-- ==== Sys2Proof/Machine/Motion.lean ====
section
/-! DEFINITION. The motor drive: carrier periods, starts, stops, trips and the fan (13_motor R352 to R373; verbs R85). -/

namespace Sys2Proof.Machine

/-! ### Ends of long operations (R80) -/

/-- Writing halts for a stop or a trip: the dataset is abandoned, the open group lost, CART READY (R113, R369; log entry 31). -/
def State.stopWriting (s : State) : State := if s.cart = .writing then s.haltWrite.setCart .ready s.con.opCart else s

/-- CART when a `LOAD` or `UNLOAD` is ended: a `LOAD` leaves PRESENT; an `UNLOAD` READY (collision table of 03_command_reference; log entry 31). The load sequence that a reset runs
again leaves FAULT (R117). -/
def State.cartBack (s : State) : State :=
  match s.cart with
  | .loading => s.setCart (if s.tape.threaded && s.con.opCart.isEmpty then .fault else .present) s.con.opCart
  | .unloading => s.setCart .ready s.con.opCart
  | _ => s

/-- Long operations of the cartridge and of motion end with an error (R80). -/
def State.endOps (s : State) (e : Er) : State :=
  let c := s.con.opCart
  let m := s.con.opMotion
  let s := s.cartBack
  let s := { s with con := { s.con with opCart := [], opMotion := none }, srv := { s.srv with seek := none } }
  (s.doneAll (erItems e []) c).done m (erItems e [])

/-- What a stop or a trip does to recording, long operations and READs (R184, R369). -/
def State.cutMotion (s : State) (e : Er) : State :=
  let s := s.stopWriting
  (s.endOps e).failReads e s.allReads

/-! ### Carrier periods (R354 to R359) -/

def State.axis (s : State) (a : Fin 3) : AxisSt := s.mdr.axes[a]
def State.setAxis (s : State) (a : Fin 3) (x : AxisSt) : State := { s with mdr := { s.mdr with axes := s.mdr.axes.set a x } }

/-- The continuous mechanical angle of a reel, in 1/2^32 turn (R359). -/
def State.mechAngle (s : State) (a : Fin 3) : Nat := (s.axis a).acc / max 1 (s.getF (F.MDR_ACFG_POLES a.val))

/-- The largest compare value that keeps the sampling window clear (R357): 1,000 less (1.2 us + DT) over 20 ns. -/
def maxCompare (dt : Nat) : Nat := 1000 - (1200 + 10 * dt + 19) / 20

/-- Stage 2 of R357 acts: |v| exceeds m_max times VBUS over the root of 3, with vd and vq in 2^-16 V and VBUS in 10 mV. -/
def limits (vd vq : Int) (vbus dt : Nat) : Bool :=
  decide (2 ^ 32 * ((18800 - 10 * (dt : Int)) * vbus) ^ 2 < 3 * (vd ^ 2 + vq ^ 2) * 2000000 ^ 2)

/-- The magnitude to which stage 2 scales, squared over 3, as the limit handed on: m_max times VBUS in 2^-16 V, before the root of 3. -/
def limitOf (vbus dt : Nat) : Rat := ((18800 - 10 * (dt : Int)) * vbus * 65536 : Int) / (2000000 : Rat)

/-- Zero-vector time moves from 111 to 000 as far as the sampling window needs: all three compare values fall by the same number (R357). -/
def shiftZero (dt : Nat) (c : List Nat) : List Nat :=
  let e := c.foldl max 0 - maxCompare dt
  c.map (fun x => x - e)

/-- The three compare values: the modulation, with the window kept clear; DIRINV swaps phases V and W (R357, R358, MDR.ACFGa). -/
def State.compares (s : State) (a : Fin 3) (vd vq : Int) (theta : BitVec 32) (w : Int) (vbus : Nat) : List Nat :=
  let c (k : Fin 3) : Nat := Config.svm vd vq theta w (s.getF (F.MDR_ACFG_POLES a.val)) vbus k
  shiftZero (s.getF (F.MDR_ACFG_DT a.val)) (if s.bit (F.MDR_ACFG_DIRINV a.val) then [c 0, c 2, c 1] else [c 0, c 1, c 2])

/-- A pulse of a switch; one that dead time leaves shorter than 100 ns is dropped (R356). -/
def pulse (on off : Int) : Option (Int × Int) := if on + 10 ≤ off then some (on, off) else none

/-- The gate pulses of one phase or leg, in 10 ns from the boundary at which `c` is loaded after `old` (R355, R356): the high switch is on around the boundary, the low one around the sample instant, each
turned on DT after the other goes off. They are never on together (R353). -/
def legPulses (dt old c : Nat) : Option (Int × Int) × Option (Int × Int) := (pulse ((dt : Int) - old) c, pulse ((c : Int) + dt) (2000 - c))

/-- What an axis does with its gates in a period: none in CATCH; in BRAKE the low switches, chopped off from the sample instant on by a current above BRKLIM; else the modulation (R353, R360). -/
def State.axisPulses (s : State) (a : Fin 3) (old cmp : List Nat) (peak : Nat) : List (Option (Int × Int) × Option (Int × Int)) :=
  let dt := s.getF (F.MDR_ACFG_DT a.val)
  match s.axMode a.val with
  | 0 => []
  | 4 => []
  | 5 => List.replicate 3 (none, some (0, if s.getF (F.MDR_ASTART_BRKLIM a.val) * 16 < peak then 1000 else 2000))
  | _ => [legPulses dt (old.getD 0 0) (cmp.getD 0 0), legPulses dt (old.getD 1 0) (cmp.getD 1 0), legPulses dt (old.getD 2 0) (cmp.getD 2 0)]

/-- A signed difference of angles. -/
def angleStep (new old : BitVec 32) : Int := (new - old).toInt

/-- The speed reference of an axis, in 2^-16 rad/s (R359, R382). -/
def State.axisRef (s : State) (a : Fin 3) : Int :=
  if a.val = 2 then s.fanSpeedRef else s.speedRef a (roundQ s.mdr.vRef) (s.axis (if a.val = 0 then 1 else 0)).w

/-- The angle in I/f: it goes on at the reference speed, for one period of 20 us, in 2^-32 of an electrical turn (R359). -/
def State.ifAngle (s : State) (a : Fin 3) : BitVec 32 :=
  (s.axis a).theta + BitVec.ofInt 32 (roundQ ((s.axisRef a : Rat) * (max 1 (s.getF (F.MDR_ACFG_POLES a.val)) : Nat) * 65536 * 2 / (100000 * 2 * piRat)))

/-- Is a speed of `w` 2^-16 rad/s below 3 % of RATED (R359). -/
def State.slow (s : State) (a : Nat) (w : Int) : Bool := decide ((w.natAbs : Rat) * 60 / (2 * piRat * 65536) * 100 < 3 * s.getF (F.MDR_ARATE_RATED a))

/-- The observer gives up below 3 % of RATED: the axis runs on in I/f, and a reel that has come to rest for a stop or a backhitch holds (R359, R362; DEDUCED, log entry 122). -/
def State.observerEnds (s : State) (a : Fin 3) (w : Int) : State :=
  if s.axMode a.val = 3 ∧ s.bit (F.MDR_ASTAT_OBSOK a.val) = true ∧ s.slow a.val w = true then
    ((s.setF (F.MDR_ASTAT_OBSOK a.val) 0).setMode a.val (if a.val < 2 ∧ s.mdr.stopping = true then 7 else 2)).tidyLoops
  else s

/-- One axis in a carrier period: the sample, the angle, and the compare values of the next period (R354, R357 to R359). -/
def State.carrierAxis (s : State) (a : Fin 3) (x : AxisSample) (vbus : Nat) : State :=
  let s := (s.setF (F.MDR_ASTAT_RPM a.val) (toField 16 (rpmOfW x.w))).observerEnds a x.w
  if s.axisOn a.val = false then s.setAxis a { s.axis a with cmp := [0, 0, 0], iu := 0, iv := 0, id := 0, iq := 0, w := x.w, mode := 0, ticks := 0, fromIf := false }
  else
    let n := a.val
    let old := s.axis a
    let mode := s.axMode n
    let same := old.mode == mode
    let scale : Int := s.getF (F.MDR_ARATE_ISCALE n)
    let dt := s.getF (F.MDR_ACFG_DT n)
    let theta := if mode = 1 then 0#32 else if mode = 2 then s.ifAngle a else x.theta
    let d := angleStep theta old.theta
    let turn : Nat := max 1 (s.getF (F.MDR_ACFG_POLES n)) * 2 ^ 32
    let l := s.cle.loops[(⟨n, by omega⟩ : Fin 9)]
    let lim := limits l.outD l.out vbus dt
    let vd := if lim then Config.scaleD l.outD l.out (limitOf vbus dt) else l.outD
    let vq := if lim then Config.scaleQ l.outD l.out (limitOf vbus dt) else l.out
    let cmp := if mode = 4 ∨ mode = 5 then [0, 0, 0] else if x.late then old.cmp else s.compares a vd vq theta x.w vbus
    let cu := x.iu - s.getF (F.MDR_AIOFS_OFSU n)
    let cv := x.iv - s.getF (F.MDR_AIOFS_OFSV n)
    let iu := cu * scale
    let iv := cv * scale
    let iw := -iu - iv
    let (iV, iW) := if s.bit (F.MDR_ACFG_DIRINV n) then (iw, iv) else (iv, iw)
    let new : AxisSt :=
      { iu := iu, iv := iv, id := Config.parkD iu iV iW theta, iq := Config.parkQ iu iV iW theta, theta := theta
        acc := (((old.acc : Int) + d) % (turn : Int)).toNat, up := if d = 0 then old.up else decide (0 < d), w := x.w, cmp := cmp
        mode := mode, ticks := if same then old.ticks + 1 else 0, fromIf := if same then old.fromIf else old.mode == 2 }
    let s := (s.setAxis a new).emit (.gates ([MUnit.supply, .takeup, .fan].getD n .fan) (s.axisPulses a old.cmp cmp (max cu.natAbs (max cv.natAbs (cu + cv).natAbs))))
    if x.late then s.count (F.MDR_ACNT_LATE n) 1
    else
      let s := s.setF (F.MDR_ASTAT_MODLIM n) (if lim then 1 else 0)
      if lim then s.count (F.MDR_ACNT_MODLIM n) 1 else s

/-- A leg's compare value for a coil voltage of `u` 2^-31 of VBUS: duty (1 + u) / 2 (R358), inside the limit of R357. -/
def State.legCompare (s : State) (u : Int) : Nat := min (maxCompare (s.getF F.MDR_HCFG_DT)) (roundQ ((1000 * (2 ^ 31 + u) : Int) / (2 ^ 32 : Rat))).toNat

/-- HEAD in a carrier period: the coil's sample, and the compare values and gate pulses of its legs (R354 to R358). -/
def State.carrierHead (s : State) (coil : Int) : State :=
  let u := s.cle.loops[(3 : Fin 9)].out
  let old := s.mdr.hcmp
  let legs := if s.headOn then [s.legCompare u, s.legCompare (-u)] else [0, 0]
  let dt := s.getF F.MDR_HCFG_DT
  let s := { s with mdr := { s.mdr with coil := coil * s.getF F.MDR_HSCALE_ISCALE, hcmp := legs } }
  if s.headOn then s.emit (.gates .head [legPulses dt (old.getD 0 0) (legs.getD 0 0), legPulses dt (old.getD 1 0) (legs.getD 1 0)]) else s

/-- A carrier period: the samples of one sample instant, and the compare values loaded at the next boundary (R355, R358); then the next period is counted (R374). -/
def State.carrier (s : State) (axes : List AxisSample) (coil : Int) (vbus : Nat) : State :=
  let none' : AxisSample := ⟨0, 0, 0#32, 0, false⟩
  let s := ((s.carrierAxis 0 (axes.getD 0 none') vbus).carrierAxis 1 (axes.getD 1 none') vbus).carrierAxis 2 (axes.getD 2 none') vbus
  let s := (s.carrierHead coil).setF F.MDR_MEAS_VBUS vbus
  { s with cle := { s.cle with k := (s.cle.k + 1) % 500 } }

/-! ### Starts (R360, R361) -/

/-- How an axis turns, for a commanded direction: at least 2 % of RATED either way, or STILL (R360). -/
def State.turning (s : State) (a : Nat) (rev : Bool) (rpm : Int) : Turning :=
  let r : Int := if rev then -rpm else rpm
  let rated : Int := s.getF (F.MDR_ARATE_RATED a)
  if rated ≤ 50 * r then .fwd else if rated ≤ -(50 * r) then .rev else .still

/-- Offsets and speed as an axis in CATCH measured them (R354, R360). -/
def State.measured (s : State) (a : Fin 3) (rpm : Int) (ofs : Nat × Nat) : State :=
  if s.axMode a.val = 4 then
    (((s.setAxis a { s.axis a with w := roundQ (wOfRpm rpm) }).setF (F.MDR_AIOFS_OFSU a.val) ofs.1).setF (F.MDR_AIOFS_OFSV a.val) ofs.2).setF (F.MDR_ASTAT_RPM a.val) (toField 16 rpm)
  else s

/-- Both reels are aligned together (R360). -/
def State.alignReels (s : State) (x : Start) : State :=
  { ((s.setMode 0 1).setMode 1 1) with mdr := { s.mdr with vRef := 0, start := some { x with phase := .aligning, left := [] } } }.refreshMot

/-- The start comes to its run: the tape ramps to the commanded step (R360, R362). -/
def State.runReels (s : State) (x : Start) : State :=
  { (s.setF F.SRV_SPD_CUR s.mdr.step) with mdr := { s.mdr with start := some { x with phase := .running, left := [] } } }.refreshMot

/-- What a turning reel of an unequal pair does: caught and slowed down, or braked; a still one stays without current (R360). -/
def State.slowReel (s : State) (a : Nat) (t : Turning) : State :=
  match t with
  | .fwd => (s.caughtLoops (if a = 0 then 0 else 1)).setMode a 3
  | .rev => s.setMode a 5
  | .still => s.gatesOff a

/-- CATCH ends for the reels (R360). -/
def State.catchReels (s : State) (x : Start) (rpmA rpmB : Int) (offsets : List (Nat × Nat)) : State :=
  let a := if s.axMode 0 = 4 then rpmA else ofField 16 (s.getF (F.MDR_ASTAT_RPM 0))
  let b := if s.axMode 1 = 4 then rpmB else ofField 16 (s.getF (F.MDR_ASTAT_RPM 1))
  let rev := s.mdr.rev
  let ta := s.turning 0 rev a
  let tb := s.turning 1 rev b
  let s := (s.measured 0 rpmA (offsets.getD 0 (0, 0))).measured 1 rpmB (offsets.getD 1 (0, 0))
  match ta, tb with
  | .fwd, .fwd =>
    let v := s.reelSpeed 0
    ({ ((((s.caughtLoops 0).caughtLoops 1).presetLoop 7).setMode 0 3).setMode 1 3 with mdr.vRef := v }).runReels x
  | .rev, .rev =>
    let pay := if rev then 0 else 1
    let s := s.caughtLoops (if rev then 1 else 0)
    { ((s.setMode pay 5).setMode (1 - pay) 6) with mdr := { s.mdr with start := some { x with phase := .braking, left := [0, 1] } } }.refreshMot
  | .still, .still => s.alignReels x
  | _, _ =>
    let left := (if ta = .still then [] else [0]) ++ (if tb = .still then [] else [1])
    let v := if ta = .fwd then s.reelSpeed 0 else if tb = .fwd then s.reelSpeed 1 else 0
    { ((s.slowReel 0 ta).slowReel 1 tb) with mdr := { s.mdr with vRef := v, start := some { x with phase := .braking, left := left } } }.refreshMot

/-- The fan leaves CATCH or begins again: a FWD fan is caught, a REV one braked, a STILL one aligned (R360). -/
def State.fanTurn (s : State) (t : Turning) : State :=
  match t with
  | .fwd => ((s.caughtLoops 2).setMode 2 3).tidyLoops
  | .rev => (s.setMode 2 5).tidyLoops
  | .still => (s.setMode 2 1).tidyLoops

Exercise goal:
The response should be the listing above, limited to the lines between the one holding "let iv := cv * scale" and the one holding "theta := theta", inclusive, reproduced exactly.

Response to this task:
    let iv := cv * scale
    let iw := -iu - iv
    let (iV, iW) := if s.bit (F.MDR_ACFG_DIRINV n) then (iw, iv) else (iv, iw)
    let new : AxisSt :=
      { iu := iu, iv := iv, id := Config.parkD iu iV iW theta, iq := Config.parkQ iu iV iW theta, theta := theta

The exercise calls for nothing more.